-- ==== Sys2Proof/Machine/Flags.lean ====
section
/-! DEFINITION. Status words and interrupt lines computed from the state: HIF_STATE, HIF_STATUS's bits, HIF_IRQ_PEND and
the HIF_IRQ land, CMB_STATUSn (06 Table 6.4), and RTC_STATUS (04 Table 4.3). -/

namespace Sys2Proof.Machine

/-- The bits of HIF_STATUS (06 Table 6.4). -/
def stBadOpcode : Nat := 0
def stUnaligned : Nat := 1
def stBusyTimeout : Nat := 2
def stWriteIgnored : Nat := 3
def stPartial : Nat := 4
def stPartialDiscard : Nat := 5
def stShort : Nat := 6
def stDoorbellBusy : Nat := 7
def stKeyRefused : Nat := 8
def stEvtLost : Nat := 9
def stNotReady : Nat := 10

/-- HIF_STATE (06 Table 6.4). -/
def hifStateWord (h : Hif) : Word32 :=
  BitVec.ofNat 32 (h.startStep.toNat + h.power.toNat <<< 4 + b1 h.fwReady <<< 8 + b1 h.bootServed <<< 9
    + b1 h.legalFault <<< 10 + b1 h.trial <<< 11)

/-- A host is present (06 R229). -/
def hostPresent (s : State) : Bool := s.hif.hostPresent || cfgBool s.cfg s.fab (.gen .hostPresent)

/-- HIF_IRQ_PEND (06 Table 6.4). -/
def irqPend (s : State) : Nat :=
  (List.finRange 8).foldl (fun n i => n + b1 s.mbx.evt[i].full <<< i.val
    + b1 (s.mbx.cmd[i].state == .done) <<< (8 + i.val)) 0
    + b1 (s.hif.status != 0) <<< 16 + b1 s.hif.stateChg <<< 17

/-- The status that HIF_D1 carries in an x1 opcode phase, and in an x1 address phase (06 R213). -/
def d1Opcode (s : State) : BitVec 8 := s.hif.status.setWidth 8
def d1Address (s : State) : BitVec 16 := BitVec.ofNat 16 (irqPend s)

/-- The HIF_IRQ land (06 R220, R229, R243). -/
def hifIrq (s : State) : Bool :=
  s.hif.irqForce || (hostPresent s && irqPend s &&& s.hif.irqEn.toNat != 0)

/-- CMB_STATUSn (06 Table 6.4). -/
def boxStateNum : BoxState → Nat
  | .free => 0
  | .pending => 1
  | .running => 2
  | .done => 3

def cmbStatus (b : CmdBox) : Nat :=
  b.st.toNat + b.rlen.toNat <<< 16 + boxStateNum b.state <<< 28 + b1 b.rep <<< 31

/-- RTC_STATUS (04 Table 4.3). -/
def rtcStatus (t : Time) : Nat :=
  b1 t.valid + 2 * b1 t.slewing + 4 * b1 t.holdover + 8 * b1 t.rangeEnd + 16 * b1 t.lifeRestart
    + 32 * b1 t.adjRefused + 64 * b1 t.trimClipped

end Sys2Proof.Machine
end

◆ PROBLEM
Among the entries above, locate the lines containing "(List.finRange 8).foldl (fun" and "(06 R213). -/", and transcribe exactly those two lines and all lines between.

◆ TASK SOLUTION
  (List.finRange 8).foldl (fun n i => n + b1 s.mbx.evt[i].full <<< i.val
    + b1 (s.mbx.cmd[i].state == .done) <<< (8 + i.val)) 0
    + b1 (s.hif.status != 0) <<< 16 + b1 s.hif.stateChg <<< 17

/-- The status that HIF_D1 carries in an x1 opcode phase, and in an x1 address phase (06 R213). -/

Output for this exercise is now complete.